Only 32 and 64 bit SBB are dependency breaking instructons on some CPUs. The 8 and 16 bit forms have to
[X86] Remove SETB_C8r/SETB_C16r pseudo instructions. Use SETB_C32r and EXTRACT_SUBREG instead.
Only 32 and 64 bit SBB are dependency breaking instructons on some CPUs. The 8 and 16 bit forms have to preserve upper bits of the GPR.
This patch removes the smaller forms and selects the wider form instead.
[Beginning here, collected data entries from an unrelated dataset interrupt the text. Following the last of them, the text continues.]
-- ==== Sys2Proof/Certificates/Slice0/Obligations.lean ====
section
/-! DEFINITION. The statements about EPDC for the provers, from the numbered rules of spec/. -/

open Sys2Proof Sys2Proof.Machine

/-! ### Encoding -/

/-- R80, R81, R84, R85, R88: no operand bit of an operation is lost between the assembler and the
decoder. -/
def Obligations.DecodeOfEncode : Prop := ∀ i : Instr, decode (encode i) = .ok i

/-- R80, R81, R82, R84: a descriptor decodes to an operation exactly when OPW0 is its opcode with the
reserved bits 0 and OPW1 to OPWk are its operands in order; the words after OPWk do not matter. -/
def Obligations.DecodeReadsExactlyItsWords : Prop :=
  ∀ (d : Descriptor) (i : Instr),
    decode d = .ok i ↔
      d.w0 = (encode i).w0 ∧ d.operandWords.take i.operands.length = i.operands

/-- R84, R85, R86 cases 1 and 2: the two illegal exits, in their order, and no other. -/
def Obligations.DecodeRejectsExactlyTheIllegal : Prop :=
  ∀ d : Descriptor,
    (decode d = .error .reservedBits ↔ d.w0.toNat / 256 ≠ 0) ∧
    (decode d = .error .unknownOpcode ↔
      d.w0.toNat / 256 = 0 ∧ ¬ (0x10 ≤ d.w0.toNat % 256 ∧ d.w0.toNat % 256 ≤ 0x15) ∧
        ¬ (0x20 ≤ d.w0.toNat % 256 ∧ d.w0.toNat % 256 ≤ 0x26))

/-- Descriptors written out from R80, R81 and R85 decode to the operations they stand for, and two
that R86 calls illegal do not decode. -/
def Obligations.WrittenWordsDecode : Prop :=
  decode ⟨0x10, 200, 200, 4096, 5000, 0, 0⟩ = .ok (.fbNew 200 200 4096 5000) ∧
  decode ⟨0x13, 0xA, 0xB, 1, 0, 0, 0⟩ = .ok (.fbPix 10 11 1) ∧
  decode ⟨0x15, 0xDEADBEEF, 0x12345678, 0xFFFFFFFF, 1, 2, 3⟩ = .ok .fbBytes ∧
  decode ⟨0x21, 2, 0, 0, 0, 0, 0⟩ = .ok (.dcLut 2) ∧
  decode ⟨0x24, 0, 32, 8, 9, 16, 24⟩ = .ok (.dcPartial 0 32 8 9 16 24) ∧
  decode ⟨0x26, 0, 0, 0, 0, 0, 0⟩ = .ok .dcSleep ∧
  decode ⟨0x113, 0, 0, 0, 0, 0, 0⟩ = .error .reservedBits ∧
  decode ⟨0x27, 0, 0, 0, 0, 0, 0⟩ = .error .unknownOpcode

/-! ### A step, and the host's moves -/

/-- R25: a GO on a descriptor that decodes runs exactly that operation, whole. -/
def Obligations.GoRunsTheDecodedOperation : Prop :=
  ∀ (s : State) (rest : List HostMove) (i : Instr),
    s.host = .go :: rest → decode s.opw = .ok i → step s = exec i (s.setHost rest)

/-- R84, R209: a GO on an undecodable descriptor ends with `IllegalOperation` and no other effect, in
every state. -/
def Obligations.UndecodableDescriptorIsIllegal : Prop :=
  ∀ (s : State) (rest : List HostMove) (e : DecodeReject),
    s.host = .go :: rest → decode s.opw = .error e →
      step s = .next ((s.setHost rest).setResult .illegalOperation)

/-- R24, R25: from any state, the moves that start an operation write its seven words and then run
it, with nothing else done in between. -/
def Obligations.StartMovesRunTheDescriptor : Prop :=
  ∀ (s : State) (d : Descriptor) (rest : List HostMove) (i : Instr),
    decode d = .ok i →
      Host.Core.run Sys2Proof.core 8 (s.setHost (startMoves d ++ rest)) =
        exec i ((s.setOpw d).setHost rest)

/-- R61, R240: a host store replaces one byte and nothing else; at an address that R60 says does not
exist the step stops. -/
def Obligations.HostStoreWritesOneByte : Prop :=
  ∀ (s : State) (rest : List HostMove) (a : Nat) (v : Byte),
    s.host = .store a v :: rest → Memory.wf s.mem = true →
      (a < s.cfg.memBytes → ∃ t, step s = .next t ∧ t = (s.setHost rest).setMem t.mem ∧
        ∀ b, t.load b = if b = a then some v else s.load b) ∧
      (s.cfg.memBytes ≤ a → step s = .fault .noSuchAddress)

/-- R21, R240: a host write of OPWi changes that word alone. -/
def Obligations.HostWritesOneOperandWord : Prop :=
  ∀ (s : State) (rest : List HostMove) (i : Fin 7) (v : Word),
    s.host = .writeOpw i v :: rest →
      ∃ t, step s = .next t ∧ t = (s.setHost rest).setOpw t.opw ∧
        operandWord t.opw i = v ∧ ∀ j, j ≠ i → operandWord t.opw j = operandWord s.opw j

/-- R233: with no move of the host pending nothing changes; EPDC waits for a GO. -/
def Obligations.NothingHappensWithoutAMove : Prop :=
  ∀ s : State, s.host = [] → step s = .next s

/-- R230, R231: a host-triggered block reset sets every register to its value of R39, appends one
`Reset` event and no other, keeps `M`, and cannot fail. Nothing is said of OPW0 to OPW6, which it
leaves unspecified. -/
def Obligations.BlockResetRestoresResetValues : Prop :=
  ∀ (s : State) (rest : List HostMove), s.host = .reset :: rest →
    ∃ t, step s = .next t ∧
      t.result = .noResult ∧ t.ret0 = 0 ∧ t.ret1 = 0 ∧
      t.fb = ⟨false, 0, 0, .rotate0, 0, 0⟩ ∧
      t.dcu = ⟨.uninit, .none, false, false⟩ ∧
      t.lines = ⟨s.cfg.csActive.not, s.cfg.dcCmdLevel.not, .high⟩ ∧
      t.history = s.history ++ [.reset] ∧
      t.mem = s.mem ∧ (∀ a, t.load a = s.load a) ∧ t.cfg = s.cfg ∧ t.host = rest ∧
      busAt t.env = busAt s.env ∧ busyAt t.env = busyAt s.env

/-- R39: the registers at power-on, by name, and the history that holds the one `Reset` event.
Nothing is said of OPW0 to OPW6 or of `M`, which the spec leaves unspecified. -/
def Obligations.PowerOnState : Prop :=
  hostRead State.reset .result = 0xF ∧ hostRead State.reset .ret0 = 0 ∧
  hostRead State.reset .ret1 = 0 ∧ hostRead State.reset .fbValid = 0 ∧
  hostRead State.reset .fbWidth = 0 ∧ hostRead State.reset .fbHeight = 0 ∧
  hostRead State.reset .fbRot = 0 ∧ hostRead State.reset .fbBase = 0 ∧
  hostRead State.reset .fbLen = 0 ∧ hostRead State.reset .dcState = 0 ∧
  hostRead State.reset .activeLut = 0 ∧ hostRead State.reset .frameLoaded = 0 ∧
  hostRead State.reset .baseline = 0 ∧
  State.reset.lines = ⟨State.reset.cfg.csActive.not, State.reset.cfg.dcCmdLevel.not, .high⟩ ∧
  State.reset.history = [.reset]

/-! ### Framebuffer unit -/

/-- R110: `fb.new` with a width that is a multiple of 8, a legal slice and the right length creates
the framebuffer, unrotated, over whatever the region holds. -/
def Obligations.FbNewCreates : Prop :=
  ∀ (s : State) (width height base len : Word),
    width.toNat % 8 = 0 → base.toNat + len.toNat ≤ s.cfg.memBytes →
    len.toNat = width.toNat / 8 * height.toNat →
      exec (.fbNew width height base len) s =
        .next { s with fb := ⟨true, width, height, .rotate0, base, len⟩, result := .ok }

/-- R110, R220: the checks of `fb.new` in their order, each leaving everything but RESULT alone. -/
def Obligations.FbNewRefusesInOrder : Prop :=
  ∀ (s : State) (width height base len : Word),
    (width.toNat % 8 ≠ 0 →
      exec (.fbNew width height base len) s = .next { s with result := .illegalOperation }) ∧
    (s.cfg.memBytes < base.toNat + len.toNat →
      exec (.fbNew width height base len) s = .next { s with result := .illegalOperation }) ∧
    (width.toNat % 8 = 0 → base.toNat + len.toNat ≤ s.cfg.memBytes →
      len.toNat ≠ width.toNat / 8 * height.toNat →
      exec (.fbNew width height base len) s = .next { s with result := .sizeMismatch })

/-- R111: `fb.rot` changes `fb_rot` and RESULT alone; a value above 3 is illegal; the state check comes
first. -/
def Obligations.FbRotSetsTheRotation : Prop :=
  ∀ (s : State) (r : Word),
    (s.fb.valid = false → exec (.fbRot r) s = .next { s with result := .invalidState }) ∧
    (s.fb.valid = true → r.toNat ≤ 3 → ∃ rot, rotationCode rot = r.toNat ∧
      exec (.fbRot r) s = .next { s with fb := { s.fb with rot := rot }, result := .ok }) ∧
    (s.fb.valid = true → 3 < r.toNat →
      exec (.fbRot r) s = .next { s with result := .illegalOperation })

/-- R112: `fb.clear` makes every byte of the bitmap the colour's fill byte and changes no other byte
and no register but RESULT; the state check comes before the colour check. -/
def Obligations.FbClearFillsTheBitmap : Prop :=
  ∀ (s : State) (color : Word), FbInv s.cfg s.fb → Memory.wf s.mem = true →
    (s.fb.valid = false → exec (.fbClear color) s = .next { s with result := .invalidState }) ∧
    (s.fb.valid = true → 1 < color.toNat →
      exec (.fbClear color) s = .next { s with result := .illegalOperation }) ∧
    (s.fb.valid = true → color.toNat ≤ 1 →
      ∃ t, exec (.fbClear color) s = .next t ∧ t = { s with mem := t.mem, result := .ok } ∧
        (∀ i < s.fb.len.toNat,
          t.load (s.fb.base.toNat + i) = some (if color.toNat = 1 then 0xFF else 0x00)) ∧
        ∀ a, ¬ InBitmap s.fb a → t.load a = s.load a)

/-- R113: `fb.pix` sets or clears the one bit `Locate` names and nothing else; out of range it is
`Ok` with no change; the checks come in the order state, colour, range. -/
def Obligations.FbPixWritesOneBit : Prop :=
  ∀ (s : State) (x y color : Word), FbInv s.cfg s.fb → Memory.wf s.mem = true →
    (s.fb.valid = false → exec (.fbPix x y color) s = .next { s with result := .invalidState }) ∧
    (s.fb.valid = true → 1 < color.toNat →
      exec (.fbPix x y color) s = .next { s with result := .illegalOperation }) ∧
    (s.fb.valid = true → color.toNat ≤ 1 → locate s.fb x.toNat y.toNat = none →
      exec (.fbPix x y color) s = .next { s with result := .ok }) ∧
    (s.fb.valid = true → color.toNat ≤ 1 →
      ∀ a mask, locate s.fb x.toNat y.toNat = some (a, mask) →
        ∃ b t, s.load a = some b ∧ exec (.fbPix x y color) s = .next t ∧
          t = { s with mem := t.mem, result := .ok } ∧
          t.load a = some (if color.toNat = 1 then b ||| mask else b &&& ~~~mask) ∧
          ∀ a', a' ≠ a → t.load a' = s.load a')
I had to do this with custom code as the tblgen generated code glued the eflags copytoreg to the extract_subreg instead of to the SETB pseudo.
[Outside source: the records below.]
-- ==== Sys2Proof/Laws/Memory.lean ====
section
/-! SUPPORT. The laws of frame memory: read after write, the frame of a write, the canonical form kept
by every memory operation, and what the slice read and the fill of a region do. -/

namespace Sys2Proof.Machine

/-! ### Reading and writing one byte -/

theorem Memory.wfFrom_mono {lo lo' : Nat} {m : Memory} (h : lo ≤ lo')
    (hm : Memory.wfFrom lo' m = true) : Memory.wfFrom lo m = true := by
  cases m with
  | nil => rfl
  | cons c m =>
    simp only [Memory.wfFrom, Bool.and_eq_true, decide_eq_true_eq] at hm ⊢
    exact ⟨⟨le_trans h hm.1.1, hm.1.2⟩, hm.2⟩

/-- Below its first listed address a canonical memory reads as unlisted. -/
theorem Memory.read_below {lo a : Nat} {m : Memory} (hm : Memory.wfFrom lo m = true) (h : a < lo) :
    Memory.read m a = Memory.unlisted := by
  cases m with
  | nil => rfl
  | cons c m =>
    simp only [Memory.wfFrom, Bool.and_eq_true, decide_eq_true_eq] at hm
    simp [Memory.read, lt_of_lt_of_le h hm.1.1]

/-- Read after write: the same address gives the byte written, every other address what it gave. -/
theorem Memory.read_write {lo : Nat} {m : Memory} (hm : Memory.wfFrom lo m = true) (a b : Nat)
    (v : Byte) :
    Memory.read (Memory.write m a v) b = if b = a then v else Memory.read m b := by
  induction m generalizing lo with
  | nil =>
    by_cases hv : v = Memory.unlisted
    · simp [Memory.write, Memory.read, hv]
    · by_cases hb : b = a
      · simp [Memory.write, Memory.read, hv, hb]
      · simp [Memory.write, Memory.read, hv, hb]
  | cons c m ih =>
    obtain ⟨k, w⟩ := c
    have hc := hm
    simp only [Memory.wfFrom, Bool.and_eq_true, decide_eq_true_eq] at hm
    have ih := ih hm.2
    have hlow : ∀ x < k + 1, Memory.read m x = Memory.unlisted := fun x hx =>
      Memory.read_below hm.2 hx
    by_cases hlt : a < k
    · by_cases hv : v = Memory.unlisted
      · by_cases hb : b = a
        · subst hb; simp [Memory.write, Memory.read, hlt, hv]
        · simp [Memory.write, hlt, hv, hb]
      · by_cases hb : b = a
        · subst hb; simp [Memory.write, Memory.read, hlt, hv]
        · by_cases hba : b < a
          · simp [Memory.write, Memory.read, hlt, hv, hb, hba, lt_trans hba hlt]
          · simp [Memory.write, Memory.read, hlt, hv, hb, hba]
    · by_cases hk : a = k
      · subst hk
        by_cases hv : v = Memory.unlisted
        · by_cases hb : b = a
          · subst hb; simp [Memory.write, hv, hlow]
          · by_cases hba : b < a
            · simp [Memory.write, Memory.read, hv, hb, hba, hlow b (by omega)]
            · simp [Memory.write, Memory.read, hv, hb, hba]
        · by_cases hb : b = a
          · subst hb; simp [Memory.write, Memory.read, hv]
          · simp [Memory.write, Memory.read, hv, hb]
      · by_cases hbk : b < k
        · simp [Memory.write, Memory.read, hlt, hk, hbk, show b ≠ a by omega]
        · by_cases hb : b = k
          · subst hb; simp [Memory.write, Memory.read, hlt, hk, Ne.symm hk]
          · simp [Memory.write, Memory.read, hlt, hk, hbk, hb, ih]

/-- A write keeps the canonical form. -/
theorem Memory.write_wfFrom {lo : Nat} {m : Memory} (hm : Memory.wfFrom lo m = true) {a : Nat}
    (ha : lo ≤ a) (v : Byte) : Memory.wfFrom lo (Memory.write m a v) = true := by
  induction m generalizing lo with
  | nil =>
    by_cases hv : v = Memory.unlisted <;> simp [Memory.write, Memory.wfFrom, hv, ha]
  | cons c m ih =>
    obtain ⟨k, w⟩ := c
    have hc := hm
    simp only [Memory.wfFrom, Bool.and_eq_true, decide_eq_true_eq] at hm
    by_cases hlt : a < k
    · by_cases hv : v = Memory.unlisted
      · simpa [Memory.write, hlt, hv] using hc
      · simp [Memory.write, Memory.wfFrom, hlt, hv, ha, hm.1.2, hm.2, show a + 1 ≤ k from hlt]
    · by_cases hk : a = k
      · subst hk
        by_cases hv : v = Memory.unlisted
        · simpa [Memory.write, hv] using Memory.wfFrom_mono (by omega) hm.2
        · simp [Memory.write, Memory.wfFrom, hv, ha, hm.2]
      · simp [Memory.write, Memory.wfFrom, hlt, hk, hm.1.1, hm.1.2, ih hm.2 (by omega)]

theorem Memory.write_wf {m : Memory} (hm : Memory.wf m = true) (a : Nat) (v : Byte) :
    Memory.wf (Memory.write m a v) = true := Memory.write_wfFrom hm (Nat.zero_le a) v

/-- A write at an address that exists lists no address that does not. -/
theorem Memory.write_below {n : Nat} {m : Memory} (hm : Memory.below n m = true) {a : Nat}
    (ha : a < n) (v : Byte) : Memory.below n (Memory.write m a v) = true := by
  induction m with
  | nil => by_cases hv : v = Memory.unlisted <;> simp [Memory.write, Memory.below, hv, ha]
  | cons c m ih =>
    obtain ⟨k, w⟩ := c
    have hcons : ∀ (c : Host.Cell) (l : Memory),
        Memory.below n (c :: l) = (decide (c.1 < n) && Memory.below n l) := fun _ _ => rfl
    rw [hcons] at hm
    simp only [Bool.and_eq_true, decide_eq_true_eq] at hm
    by_cases hlt : a < k
    · by_cases hv : v = Memory.unlisted <;> simp [Memory.write, hcons, hlt, hv, ha, hm]
    · by_cases hk : a = k
      · by_cases hv : v = Memory.unlisted <;> simp [Memory.write, hk, hcons, hv, hm]
      · simp [Memory.write, hlt, hk, hcons, hm.1, ih hm.2]

/-- Canonical memories that read alike are equal. -/
theorem Memory.ext_of_read {lo : Nat} {m m' : Memory} (hm : Memory.wfFrom lo m = true)
    (hm' : Memory.wfFrom lo m' = true) (h : ∀ a, Memory.read m a = Memory.read m' a) : m = m' := by
  induction m generalizing lo m' with
  | nil =>
    cases m' with
    | nil => rfl
    | cons c' m' =>
      simp only [Memory.wfFrom, Bool.and_eq_true, decide_eq_true_eq] at hm'
      have := h c'.1
      simp [Memory.read] at this
      exact absurd this.symm hm'.1.2
  | cons c m ih =>
    obtain ⟨k, w⟩ := c
    simp only [Memory.wfFrom, Bool.and_eq_true, decide_eq_true_eq] at hm
    cases m' with
    | nil =>
      have := h k
      simp [Memory.read] at this
      exact absurd this hm.1.2
    | cons c' m' =>
      obtain ⟨k', w'⟩ := c'
      simp only [Memory.wfFrom, Bool.and_eq_true, decide_eq_true_eq] at hm'
      have hkk : k = k' := by
        have h1 := h k
        have h2 := h k'
        simp [Memory.read] at h1 h2
        rcases Nat.lt_trichotomy k k' with hlt | heq | hgt
        · simp [hlt] at h1; exact absurd h1 hm.1.2
        · exact heq
        · simp [hgt] at h2; exact absurd h2.symm hm'.1.2
      subst hkk
      have hw : w = w' := by simpa [Memory.read] using h k
      subst hw
      have : m = m' := by
        refine ih hm.2 hm'.2 fun a => ?_
        by_cases ha : a < k + 1
        · rw [Memory.read_below hm.2 ha, Memory.read_below hm'.2 ha]
        · have := h a
          simpa [Memory.read, show ¬ a < k by omega, show a ≠ k by omega] using this
      rw [this]

theorem Memory.eq_of_read {m m' : Memory} (hm : Memory.wf m = true) (hm' : Memory.wf m' = true)
    (h : ∀ a, Memory.read m a = Memory.read m' a) : m = m' := Memory.ext_of_read hm hm' h

/-! ### Loads and stores of a state -/

theorem State.load_eq_some {s : State} {a : Nat} (h : a < s.cfg.memBytes) :
    s.load a = some (Memory.read s.mem a) := by simp [State.load, h]

theorem State.store_eq_some {s : State} {a : Nat} (h : a < s.cfg.memBytes) (v : Byte) :
    s.store a v = some (s.setMem (Memory.write s.mem a v)) := by simp [State.store, h]

/-- A load depends on the memory and its size alone. -/
theorem State.load_congr {s t : State} (hc : t.cfg = s.cfg) (hm : t.mem = s.mem) (a : Nat) :
    t.load a = s.load a := by simp [State.load, hc, hm]

/-- The slice read of addresses that exist is the list of R12. -/
theorem State.readSlice_eq {s : State} {a n : Nat} (h : a + n ≤ s.cfg.memBytes) :
    s.readSlice a n = some (sliceBytes s.mem a n) := by
  induction n generalizing a with
  | zero => simp [State.readSlice, sliceBytes]
  | succ n ih =>
    have h1 : a < s.cfg.memBytes := by omega
    simp only [State.readSlice, State.load_eq_some h1, ih (a := a + 1) (by omega)]
    simp [sliceBytes, List.range_succ_eq_map, List.map_map, Function.comp_def]
    intro i _
    congr 1
    omega

/-! ### The fill of a region -/

/-- What a fill of addresses that exist does: it writes the region, and nothing else of the state. -/
theorem State.fill_spec {v : Byte} {a n : Nat} {s : State} (h : a + n ≤ s.cfg.memBytes)
    (hm : Memory.wf s.mem = true) :
    ∃ m, State.fill v a n s = some (s.setMem m) ∧ Memory.wf m = true ∧
      ∀ b, Memory.read m b = if a ≤ b ∧ b < a + n then v else Memory.read s.mem b := by
  induction n generalizing a s with
  | zero => exact ⟨s.mem, rfl, hm, fun b => by rw [if_neg (by omega)]⟩
  | succ n ih =>
    have h1 : a < s.cfg.memBytes := by omega
    obtain ⟨m, he, hw, hr⟩ := ih (a := a + 1) (s := s.setMem (Memory.write s.mem a v))
      (by simpa using by omega) (Memory.write_wf hm a v)
    refine ⟨m, by simpa [State.fill, State.store_eq_some h1] using he, hw, fun b => ?_⟩
    rw [hr b, State.setMem_mem, Memory.read_write hm]
    by_cases hb : b = a
    · subst hb; simp
    · by_cases h2 : a + 1 ≤ b ∧ b < a + 1 + n
      · rw [if_pos h2, if_pos (by omega)]
      · rw [if_neg h2, if_neg hb, if_neg (by omega)]

/-- A fill that ends has written the memory alone, keeping its form and its bounds. -/
theorem State.fill_keeps {v : Byte} {a n : Nat} {s t : State} (h : State.fill v a n s = some t) :
    ∃ m, t = s.setMem m ∧ (Memory.wf s.mem = true → Memory.wf m = true) ∧
      (Memory.below s.cfg.memBytes s.mem = true → Memory.below s.cfg.memBytes m = true) := by
  induction n generalizing a s with
  | zero => exact ⟨s.mem, by cases h; rfl, id, id⟩
  | succ n ih =>
    by_cases h1 : a < s.cfg.memBytes
    · simp only [State.fill, State.store_eq_some h1] at h
      obtain ⟨m, ht, hw, hb⟩ := ih h
      exact ⟨m, by rw [ht]; rfl, fun x => hw (Memory.write_wf x a v),
        fun x => hb (Memory.write_below x h1 v)⟩
    · simp [State.fill, State.store, h1] at h

end Sys2Proof.Machine
end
Longer term I think we can remove X86ISD::SETCC_CARRY and use (X86ISD::SBB zero, zero). We'll want to keep the pseudo and select (X86ISD::SBB zero, zero) to either a MOV32r0+SBB for targets where there is no dependency break and SETB_C32/SETB_C64 for targets that have a dependency break. May want some way to avoid the MOV32r0 if the instruction that produced the carry flag happened to def a register that we can use for the dependency.
I think the flag copy lowering should be using NEG instead of SUB to handle SETB. That would avoid the MOV32r0 there. Or maybe it should use a ADC with -1 to recreate the carry flag and keep the SETB? That would avoid a MOVZX on the input of the SUB.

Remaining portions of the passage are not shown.